Application of Scanning Electron Microscope
- It is used to examine material microstructure to understand properties in materials science.
- It is used to study cell and tissue morphology for biological research.
- It is used to identify pathogens and test vaccines in medical research.
- It is used to detect and analyze gunshot residue for forensic investigations.
- It is used to conduct failure analysis and ensure quality in industrial processes.
- It is used to analyze minerals’ composition and structure in geological studies.
- It is used to detect art forgeries and study artwork degradation processes.

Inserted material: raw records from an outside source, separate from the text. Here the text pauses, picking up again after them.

-- ==== Sys2Proof/Laws/PerInstr.lean ====
section
/-! SUPPORT. What holds of each operation as syntax: the shape of its packet. -/

namespace Sys2Proof.Laws.Encoding

open Sys2Proof.Machine

/-- The packet of an operation has the shape its format asks for (30_encoding.md R92, R96, R100): a listed code with as
many argument bytes as the operation carries, for RESET with those of its divider before them, or the 15 or 26 bytes of a
wire frame. -/
def Statement (i : Instr) : Prop :=
  ∀ c : Params,
    match (encode c i).format with
    | .opcode8 =>
      ∃ code number args, (encode c i).bytes = code :: (number ++ args) ∧
        operandLength code.toNat = some args.length ∧
        ((number = [] ∧ code ≠ 0x00) ∨ ∃ d interval, i = .reset d interval ∧ code = 0x00 ∧ number = bytesOfNat d)
    | .pf15 => (encode c i).bytes.length = Config.pollLen
    | .rf26 => (encode c i).bytes.length = Config.frameLen

theorem reset (d : Nat) (interval : Time) : Statement (.reset d interval) := fun _ =>
  ⟨_, bytesOfNat d, bytesOfWord interval, rfl, rfl, .inr ⟨d, interval, rfl, rfl, rfl⟩⟩
theorem setup : Statement .setup := fun _ => ⟨_, [], _, rfl, rfl, .inl ⟨rfl, by decide⟩⟩
theorem tick (now : Time) : Statement (.tick now) := fun _ => ⟨_, [], _, rfl, rfl, .inl ⟨rfl, by decide⟩⟩
theorem rxArrive (b : Byte) : Statement (.rxArrive b) := fun _ => ⟨_, [], _, rfl, rfl, .inl ⟨rfl, by decide⟩⟩
theorem gate : Statement .gate := fun _ => ⟨_, [], _, rfl, rfl, .inl ⟨rfl, by decide⟩⟩
theorem sched (now : Time) : Statement (.sched now) := fun _ => ⟨_, [], _, rfl, rfl, .inl ⟨rfl, by decide⟩⟩
theorem drain (now : Time) : Statement (.drain now) := fun _ => ⟨_, [], _, rfl, rfl, .inl ⟨rfl, by decide⟩⟩
theorem rxbSeek (b : Byte) : Statement (.rxbSeek b) := fun _ => ⟨_, [], _, rfl, rfl, .inl ⟨rfl, by decide⟩⟩
theorem rxbAcc (b : Byte) (now : Time) : Statement (.rxbAcc b now) := fun _ => ⟨_, [], _, rfl, rfl, .inl ⟨rfl, by decide⟩⟩
theorem complete (now : Time) : Statement (.complete now) := fun _ => ⟨_, [], _, rfl, rfl, .inl ⟨rfl, by decide⟩⟩
theorem bccChk (f : Frame) : Statement (.bccChk f) := fun _ =>
  ⟨0x23, [], f.toList, rfl, by rw [Vector.length_toList]; rfl, .inl ⟨rfl, by decide⟩⟩
theorem uidx (f : Frame) : Statement (.uidx f) := fun _ =>
  ⟨0x24, [], f.toList, rfl, by rw [Vector.length_toList]; rfl, .inl ⟨rfl, by decide⟩⟩
theorem debStore (u : Uid) (t : Time) : Statement (.debStore u t) := fun _ => ⟨_, [], _, rfl, rfl, .inl ⟨rfl, by decide⟩⟩
theorem debFire (u : Uid) : Statement (.debFire u) := fun _ => ⟨_, [], _, rfl, rfl, .inl ⟨rfl, by decide⟩⟩
theorem pollRead : Statement .pollRead := fun _ => rfl
theorem resp (u : Uid) (p : Payload) (terminator : Byte) : Statement (.resp u p terminator) := fun c => by
  show (respBytes c u p terminator).length = Config.frameLen
  simp [respBytes, header, uidBytes]

end Sys2Proof.Laws.Encoding
end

- It is used to assess water quality in processing, cooling, and wastewater treatment.
- It is used to provide high-resolution imaging for nanomaterials and device development.
- It is used to study pollutant effects and analyze air and water particulate matter.
- It is used to examine soil and plant pathogens to improve crop protection strategies.
Advantages of Scanning Electron Microscope
- They provide high-resolution images of sample surfaces.
- They offer detailed three-dimensional visualizations of surface topography.
- They allow for qualitative elemental analysis.
- It enables examination of thick sections without chromatic aberration.
- It facilitates imaging of uncoated, non-conductive specimens.
- They permit in situ studies of dynamic processes.
- They provide high depth of field for detailed imaging.
- They offer a wide range of magnifications.
- They enable analysis of surface morphology and composition.
- It allows for rapid, automated analysis.
Disadvantages of Scanning Electron Microscope
- They are high equipment and maintenance costs.
- It is required extensive operator training.
- It is complex sample preparation procedures.
- It is limited to analyzing surface structures.
- It is inability to analyze live specimens.
- It is potential for sample damage during analysis.
- Vacuum environment constraints limit sample types.
- Artifacts may occur during sample coating.
- Non-conductive samples need conductive coating.
- It is limited information on internal structures.